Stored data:
-- ==== Sys2Proof/Config.lean ====
section
/-! DEFINITION. What the spec leaves open or fixes per device: constants without a body, so that no proof can see their value. -/

namespace Sys2Proof.Config

/-- Address fused at manufacture for a lane (Table 11.20, MAC zero). Log entry 102, DESIGN CHOICE. -/
opaque fusedMac : Lane → U48
/-- Serial number fused in the module (GEN_SERIAL, Table 15.4). Log entry 102, DESIGN CHOICE. -/
opaque serial : U64
/-- Aelleura's USB vendor identifier (R443, PLK_USB_ID). Log entry 102, DESIGN CHOICE. -/
opaque usbVendor : BitVec 16
/-- What a configuration read of a register returns, of what the host has written, newest first: PCI Express lays it out (R354).
Log entry 81, DESIGN CHOICE. -/
opaque configSpace : List (Nat × U32) → Nat → U32
/-- A free value of 64 bits, by its index.
Log entry 3, DESIGN CHOICE; log entry 22, DEDUCED; log entry 36, DESIGN CHOICE; log entry 93, DEDUCED. -/
opaque freeWord : Nat → U64

/-- Where a rule states no rounding, a value between two whole numbers is rounded up: by the place in the model and the value.
Log entry 112, DESIGN CHOICE. -/
opaque roundsUp : Nat → Rat → Bool

/-- The bytes of a torn black-box record, left by a write that lost power (R419). Log entry 25, DEDUCED. -/
opaque tornRecord : Nat → List Byte

/-- A pulse between its two recognition bounds is recognised (R427, R474), by its index. Log entry 14, DESIGN CHOICE. -/
opaque shortPulse : Nat → Bool
/-- The dark count m_0 that the colour feedback keeps of the three counts of its dark phase (R441).
Log entry 97, DESIGN CHOICE. -/
opaque darkCount : Nat → Nat → Nat → Nat

/-- Land-to-vernier delay of a TIU channel with an input, in 2⁻²⁴ ns, retained at manufacture; for the launch monitors it
includes the way to the reference plane (R128). Log entry 29, DESIGN CHOICE. -/
opaque channelDelay : Fin 8 → Nat → Nat
/-- The calibration a TIU channel holds from its start check, before a measurement has made one: v1 and v2 (R128).
Log entry 29, DESIGN CHOICE. -/
opaque startCalibration : Fin 8 → Nat × Nat
/-- Nominal delay from a shot's scheduled time to its launch, 2⁻⁸ ns, retained at manufacture (R93). -/
opaque launchDelay : Port → Nat
/-- SOA drive for the next shot of a port, of its drive for the last of the kind and of how far that lay below its setting, 0.01 dB
(R49 states no gain). Log entry 103, DESIGN CHOICE. -/
opaque soaDrive : Port → Int → Int → Int
/-- SOA drive limit of a port (Table 2.10 row 7). Log entry 103, DESIGN CHOICE. -/
opaque soaLimit : Port → Int
/-- The increment after the proportional-integral correction of TRACK: of the old one, the error, TAU and an index (Table 4.8).
Log entry 26, DESIGN CHOICE. -/
opaque trackIncr : Nat → Int → Nat → Nat → Nat
/-- The slew that is added to the increment for an error beyond STEP_THRESHOLD, before its limit of 10 ppm (R119).
Log entry 26, DESIGN CHOICE. -/
opaque slewStep : Int → Nat → Int

/-- Receive-path delay of a port, 2⁻⁸ ns, retained at manufacture (R140). -/
opaque receiveDelay : Port → Nat
/-- Check bits of a queue word (R146: the code is not stated). Log entry 113, DEDUCED. -/
opaque checkBits : U64 → Byte
/-- Taps of the fractional-delay filters of R148 by delay in 0.25 ps: 9 for a slice, 17 for a lane. Log entry 38, DESIGN CHOICE. -/
opaque sliceTap : Int → Nat → Rat
opaque laneTap : Int → Nat → Rat
/-- The factory set of a port, by correction (R149). Log entry 38, DESIGN CHOICE. -/
opaque factorySet : Port → Nat → Int
/-- Factory block power and noise floor, as sums over a block of corrected squares (Table 5.5). -/
opaque factoryPower : Port → Nat
opaque noiseFloor : Port → Nat → Nat
/-- n of a correction whose estimate no rule states, by index: a shadowing spare's, and one that divides by zero (R153, R159).
Log entry 117, DESIGN CHOICE. -/
opaque openSteps : Port → Nat → Nat → Int

/-- Taps of the separation filter: of the pleat's width in 0.25 MHz, the resampling phase in 1/64 of CK_SMP, and the tap (Table 6.2).
Log entry 38, DESIGN CHOICE. -/
opaque separationTap : Nat → Nat → Nat → Rat
/-- Weights of TAPER 1 and 2 by number of points and point, and their loss in dB (Table 6.3). Log entry 38, DESIGN CHOICE. -/
opaque taperWeight : Nat → Nat → Nat → Rat
opaque taperLoss : Nat → Rat
/-- Noise floor σ² of a point, 1/64 of (1/8 ADC LSB)²: of the port, its gain code, its sweep and duration, the bands of its
pleats and TAPER (R171).
Log entry 38, DESIGN CHOICE. -/
opaque pointNoise : Port → Nat → Int → Nat → List (Int × Nat) → Nat → Nat
/-- By how many LSB a gauge phase differs from the nearest to arg z; for z zero, what it is (R172). Log entry 43, DESIGN CHOICE. -/
opaque phaseError : Int → Int → Int
/-- Whether the root of a number that is no square rounds up (Table 6.8). Log entry 43, DESIGN CHOICE. -/
opaque rootUp : Nat → Bool
/-- Taps of the half-band filters F1 and F2 at the odd distances 1, 3, 5 … from the middle (Table 6.5, R184: not stated).
Log entry 43, DESIGN CHOICE. -/
opaque f1Tap : Nat → Rat
opaque f2Tap : Nat → Rat
/-- Flits that carry the gauge values of an acoustic sample, by their number (R271: their form is not stated).
Log entry 46, DEDUCED. -/
opaque sampleFlits : Nat → Nat

/-- Feedback ratio of a lane's code 0 or 1 to 50 kΩ, retained at manufacture: nominally 25 and 5 (R209). Log entry 54, DESIGN CHOICE. -/
opaque feedbackRatio : Port → Nat → Nat → Rat
/-- Offset drift of a lane at a feedback, codes per K, retained at manufacture (R207). Log entry 54, DESIGN CHOICE. -/
opaque offsetDrift : Port → Nat → Nat → Rat
/-- Noise floor of a Raman lane, 2⁻¹⁶ normalised units (R256). -/
opaque ramanFloor : Port → Nat → Nat
/-- A_b(m) of an update in which no energy of the Raman shot was measured, by an index (R213). Log entry 54, DESIGN CHOICE. -/
opaque openResponse : Nat → Nat → Rat
/-- What an entry holds that was read with an uncorrectable error, by an index and the bin; none for an entry read right (R209).
Log entry 54, DESIGN CHOICE. -/
opaque badEntry : Nat → Nat → Option Int
/-- Noise floor of a response of a port and band, normalised units per nJ (R215). Log entry 54, DESIGN CHOICE. -/
opaque responseFloor : Port → Nat → Rat
/-- The polynomial retained at manufacture, as binary32: L0, LS and the fifteen coefficients (R216). Log entry 54, DESIGN CHOICE. -/
opaque factoryPoly : Port → Nat → U32
/-- Value of a point or gauge that carries none, by an index and the point. Log entry 54, DESIGN CHOICE. -/
opaque blankValue : Nat → Nat → Int
/-- Temperature of a thermistor in 0.001 °C whose resistance comes out as none: of its REF_INPUT record and x (R231).
Log entry 54, DESIGN CHOICE. -/
opaque openTemperature : List Byte → Int → Int
/-- Receiver temperature in 0.001 °C of a port, of its code (Table 7.6). -/
opaque receiverTemp : Port → Int → Int
/-- A byte the spec does not state, of an index and a position: segment bytes that hold no data, fields of an open header, words
read with an uncorrectable error, memory that has not been filled. Log entry 3, DESIGN CHOICE; log entry 66, DESIGN CHOICE. -/
opaque fillByte : Nat → Nat → Byte
/-- FEC codewords of a lane so far, corrected or not (Table 11.22): a quantity of the line that no command reports, at a time. -/
opaque fecCount : Lane → Bool → Nat → U64
/-- A measured quantity that no command has reported (drive current), by its number, at a time. -/
opaque reading : Nat → Nat → Int
/-- A key hash programmed into a fuse slot reads back equal; and the bytes a slot holds whose read-back differs (R379), by index. -/
opaque fuseReads : Nat → Bool
opaque fuseHash : Nat → List Byte
/-- DSCP of management answers (R352 states none). Log entry 79, DEDUCED. -/
opaque answerDscp : Nat
/-- The field offset reported for a failure of codes 9 and 14 to 17, by code, type and offset of the record (R381 names none).
Log entry 18, DESIGN CHOICE. -/
opaque failField : Nat → Nat → Nat → U32

end Sys2Proof.Config
end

What needs to be done: Above are the entries. Copy exactly the part that opens with the line containing "manufacture (R93). -/" and closes with the line containing "opaque factorySet : Port → Nat → Int", and no more.

Response below:
/-- Nominal delay from a shot's scheduled time to its launch, 2⁻⁸ ns, retained at manufacture (R93). -/
opaque launchDelay : Port → Nat
/-- SOA drive for the next shot of a port, of its drive for the last of the kind and of how far that lay below its setting, 0.01 dB
(R49 states no gain). Log entry 103, DESIGN CHOICE. -/
opaque soaDrive : Port → Int → Int → Int
/-- SOA drive limit of a port (Table 2.10 row 7). Log entry 103, DESIGN CHOICE. -/
opaque soaLimit : Port → Int
/-- The increment after the proportional-integral correction of TRACK: of the old one, the error, TAU and an index (Table 4.8).
Log entry 26, DESIGN CHOICE. -/
opaque trackIncr : Nat → Int → Nat → Nat → Nat
/-- The slew that is added to the increment for an error beyond STEP_THRESHOLD, before its limit of 10 ppm (R119).
Log entry 26, DESIGN CHOICE. -/
opaque slewStep : Int → Nat → Int

/-- Receive-path delay of a port, 2⁻⁸ ns, retained at manufacture (R140). -/
opaque receiveDelay : Port → Nat
/-- Check bits of a queue word (R146: the code is not stated). Log entry 113, DEDUCED. -/
opaque checkBits : U64 → Byte
/-- Taps of the fractional-delay filters of R148 by delay in 0.25 ps: 9 for a slice, 17 for a lane. Log entry 38, DESIGN CHOICE. -/
opaque sliceTap : Int → Nat → Rat
opaque laneTap : Int → Nat → Rat
/-- The factory set of a port, by correction (R149). Log entry 38, DESIGN CHOICE. -/
opaque factorySet : Port → Nat → Int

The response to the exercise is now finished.